### WHAT TO WORK ON
Return each entry unchanged.

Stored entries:
-- ==== Sys2Proof/Laws/State.lean ====
section
/-! SUPPORT. One lemma per field per state update, so that no proof unfolds a record update. -/

namespace Sys2Proof.Machine

@[simp] theorem emit_image (l : Line) (s : State) : (emit l s).image = s.image := rfl
@[simp] theorem emit_pos (l : Line) (s : State) : (emit l s).pos = s.pos := rfl
@[simp] theorem emit_out (l : Line) (s : State) : (emit l s).out = s.out ++ [l] := rfl
@[simp] theorem emit_err (l : Line) (s : State) : (emit l s).err = s.err := rfl
@[simp] theorem emit_phase (l : Line) (s : State) : (emit l s).phase = s.phase := rfl
@[simp] theorem emit_len (l : Line) (s : State) : (emit l s).len = s.len := rfl

@[simp] theorem advance_image (s : State) : (advance s).image = s.image := rfl
@[simp] theorem advance_pos (s : State) : (advance s).pos = s.pos + 2 := rfl
@[simp] theorem advance_out (s : State) : (advance s).out = s.out := rfl
@[simp] theorem advance_err (s : State) : (advance s).err = s.err := rfl
@[simp] theorem advance_phase (s : State) : (advance s).phase = s.phase := rfl
@[simp] theorem advance_len (s : State) : (advance s).len = s.len := rfl

@[simp] theorem raiseSizedInputError_image (s : State) : (raiseSizedInputError s).image = s.image := rfl
@[simp] theorem raiseSizedInputError_pos (s : State) : (raiseSizedInputError s).pos = s.pos := rfl
@[simp] theorem raiseSizedInputError_out (s : State) : (raiseSizedInputError s).out = s.out := rfl
@[simp] theorem raiseSizedInputError_err (s : State) : (raiseSizedInputError s).err = .sizedInput s.len := rfl
@[simp] theorem raiseSizedInputError_phase (s : State) : (raiseSizedInputError s).phase = .failed := rfl
@[simp] theorem raiseSizedInputError_len (s : State) : (raiseSizedInputError s).len = s.len := rfl

@[simp] theorem endStep_image (s : State) : (endStep s).image = s.image := rfl
@[simp] theorem endStep_pos (s : State) : (endStep s).pos = s.pos := rfl
@[simp] theorem endStep_out (s : State) : (endStep s).out = s.out := rfl
@[simp] theorem endStep_err (s : State) : (endStep s).err = s.err := rfl
@[simp] theorem endStep_phase (s : State) : (endStep s).phase = .done := rfl
@[simp] theorem endStep_len (s : State) : (endStep s).len = s.len := rfl

@[simp] theorem resetBlock_image (s : State) : (resetBlock s).image = s.image := rfl
@[simp] theorem resetBlock_pos (s : State) : (resetBlock s).pos = 0 := rfl
@[simp] theorem resetBlock_out (s : State) : (resetBlock s).out = [] := rfl
@[simp] theorem resetBlock_err (s : State) : (resetBlock s).err = .none := rfl
@[simp] theorem resetBlock_phase (s : State) : (resetBlock s).phase = .ready := rfl
@[simp] theorem resetBlock_len (s : State) : (resetBlock s).len = s.len := rfl

@[simp] theorem loadImage_image (bs : List Byte) (s : State) : (loadImage bs s).image = .ofBytes bs := rfl
@[simp] theorem loadImage_pos (bs : List Byte) (s : State) : (loadImage bs s).pos = s.pos := rfl
@[simp] theorem loadImage_out (bs : List Byte) (s : State) : (loadImage bs s).out = s.out := rfl
@[simp] theorem loadImage_err (bs : List Byte) (s : State) : (loadImage bs s).err = s.err := rfl
@[simp] theorem loadImage_phase (bs : List Byte) (s : State) : (loadImage bs s).phase = s.phase := rfl

/-- The start step writes neither the image, nor `pos`, nor `out`. -/
@[simp] theorem startStep_image (s : State) : (startStep s).image = s.image := by
  unfold startStep; split <;> rfl
@[simp] theorem startStep_pos (s : State) : (startStep s).pos = s.pos := by
  unfold startStep; split <;> rfl
@[simp] theorem startStep_out (s : State) : (startStep s).out = s.out := by
  unfold startStep; split <;> rfl
@[simp] theorem startStep_len (s : State) : (startStep s).len = s.len := by
  unfold startStep; split <;> rfl

theorem startStep_of_odd {s : State} (h : s.len % 2 = 1) : startStep s = raiseSizedInputError s := by
  simp [startStep, lengthIsOdd, h]

theorem startStep_of_even {s : State} (h : s.len % 2 = 0) : startStep s = { s with phase := .running } := by
  simp [startStep, lengthIsOdd, h]

end Sys2Proof.Machine
end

### WRITTEN ANSWER
-- ==== Sys2Proof/Laws/State.lean ====
section
/-! SUPPORT. One lemma per field per state update, so that no proof unfolds a record update. -/

namespace Sys2Proof.Machine

@[simp] theorem emit_image (l : Line) (s : State) : (emit l s).image = s.image := rfl
@[simp] theorem emit_pos (l : Line) (s : State) : (emit l s).pos = s.pos := rfl
@[simp] theorem emit_out (l : Line) (s : State) : (emit l s).out = s.out ++ [l] := rfl
@[simp] theorem emit_err (l : Line) (s : State) : (emit l s).err = s.err := rfl
@[simp] theorem emit_phase (l : Line) (s : State) : (emit l s).phase = s.phase := rfl
@[simp] theorem emit_len (l : Line) (s : State) : (emit l s).len = s.len := rfl

@[simp] theorem advance_image (s : State) : (advance s).image = s.image := rfl
@[simp] theorem advance_pos (s : State) : (advance s).pos = s.pos + 2 := rfl
@[simp] theorem advance_out (s : State) : (advance s).out = s.out := rfl
@[simp] theorem advance_err (s : State) : (advance s).err = s.err := rfl
@[simp] theorem advance_phase (s : State) : (advance s).phase = s.phase := rfl
@[simp] theorem advance_len (s : State) : (advance s).len = s.len := rfl

@[simp] theorem raiseSizedInputError_image (s : State) : (raiseSizedInputError s).image = s.image := rfl
@[simp] theorem raiseSizedInputError_pos (s : State) : (raiseSizedInputError s).pos = s.pos := rfl
@[simp] theorem raiseSizedInputError_out (s : State) : (raiseSizedInputError s).out = s.out := rfl
@[simp] theorem raiseSizedInputError_err (s : State) : (raiseSizedInputError s).err = .sizedInput s.len := rfl
@[simp] theorem raiseSizedInputError_phase (s : State) : (raiseSizedInputError s).phase = .failed := rfl
@[simp] theorem raiseSizedInputError_len (s : State) : (raiseSizedInputError s).len = s.len := rfl

@[simp] theorem endStep_image (s : State) : (endStep s).image = s.image := rfl
@[simp] theorem endStep_pos (s : State) : (endStep s).pos = s.pos := rfl
@[simp] theorem endStep_out (s : State) : (endStep s).out = s.out := rfl
@[simp] theorem endStep_err (s : State) : (endStep s).err = s.err := rfl
@[simp] theorem endStep_phase (s : State) : (endStep s).phase = .done := rfl
@[simp] theorem endStep_len (s : State) : (endStep s).len = s.len := rfl

@[simp] theorem resetBlock_image (s : State) : (resetBlock s).image = s.image := rfl
@[simp] theorem resetBlock_pos (s : State) : (resetBlock s).pos = 0 := rfl
@[simp] theorem resetBlock_out (s : State) : (resetBlock s).out = [] := rfl
@[simp] theorem resetBlock_err (s : State) : (resetBlock s).err = .none := rfl
@[simp] theorem resetBlock_phase (s : State) : (resetBlock s).phase = .ready := rfl
@[simp] theorem resetBlock_len (s : State) : (resetBlock s).len = s.len := rfl

@[simp] theorem loadImage_image (bs : List Byte) (s : State) : (loadImage bs s).image = .ofBytes bs := rfl
@[simp] theorem loadImage_pos (bs : List Byte) (s : State) : (loadImage bs s).pos = s.pos := rfl
@[simp] theorem loadImage_out (bs : List Byte) (s : State) : (loadImage bs s).out = s.out := rfl
@[simp] theorem loadImage_err (bs : List Byte) (s : State) : (loadImage bs s).err = s.err := rfl
@[simp] theorem loadImage_phase (bs : List Byte) (s : State) : (loadImage bs s).phase = s.phase := rfl

/-- The start step writes neither the image, nor `pos`, nor `out`. -/
@[simp] theorem startStep_image (s : State) : (startStep s).image = s.image := by
  unfold startStep; split <;> rfl
@[simp] theorem startStep_pos (s : State) : (startStep s).pos = s.pos := by
  unfold startStep; split <;> rfl
@[simp] theorem startStep_out (s : State) : (startStep s).out = s.out := by
  unfold startStep; split <;> rfl
@[simp] theorem startStep_len (s : State) : (startStep s).len = s.len := by
  unfold startStep; split <;> rfl

theorem startStep_of_odd {s : State} (h : s.len % 2 = 1) : startStep s = raiseSizedInputError s := by
  simp [startStep, lengthIsOdd, h]

theorem startStep_of_even {s : State} (h : s.len % 2 = 0) : startStep s = { s with phase := .running } := by
  simp [startStep, lengthIsOdd, h]

end Sys2Proof.Machine
end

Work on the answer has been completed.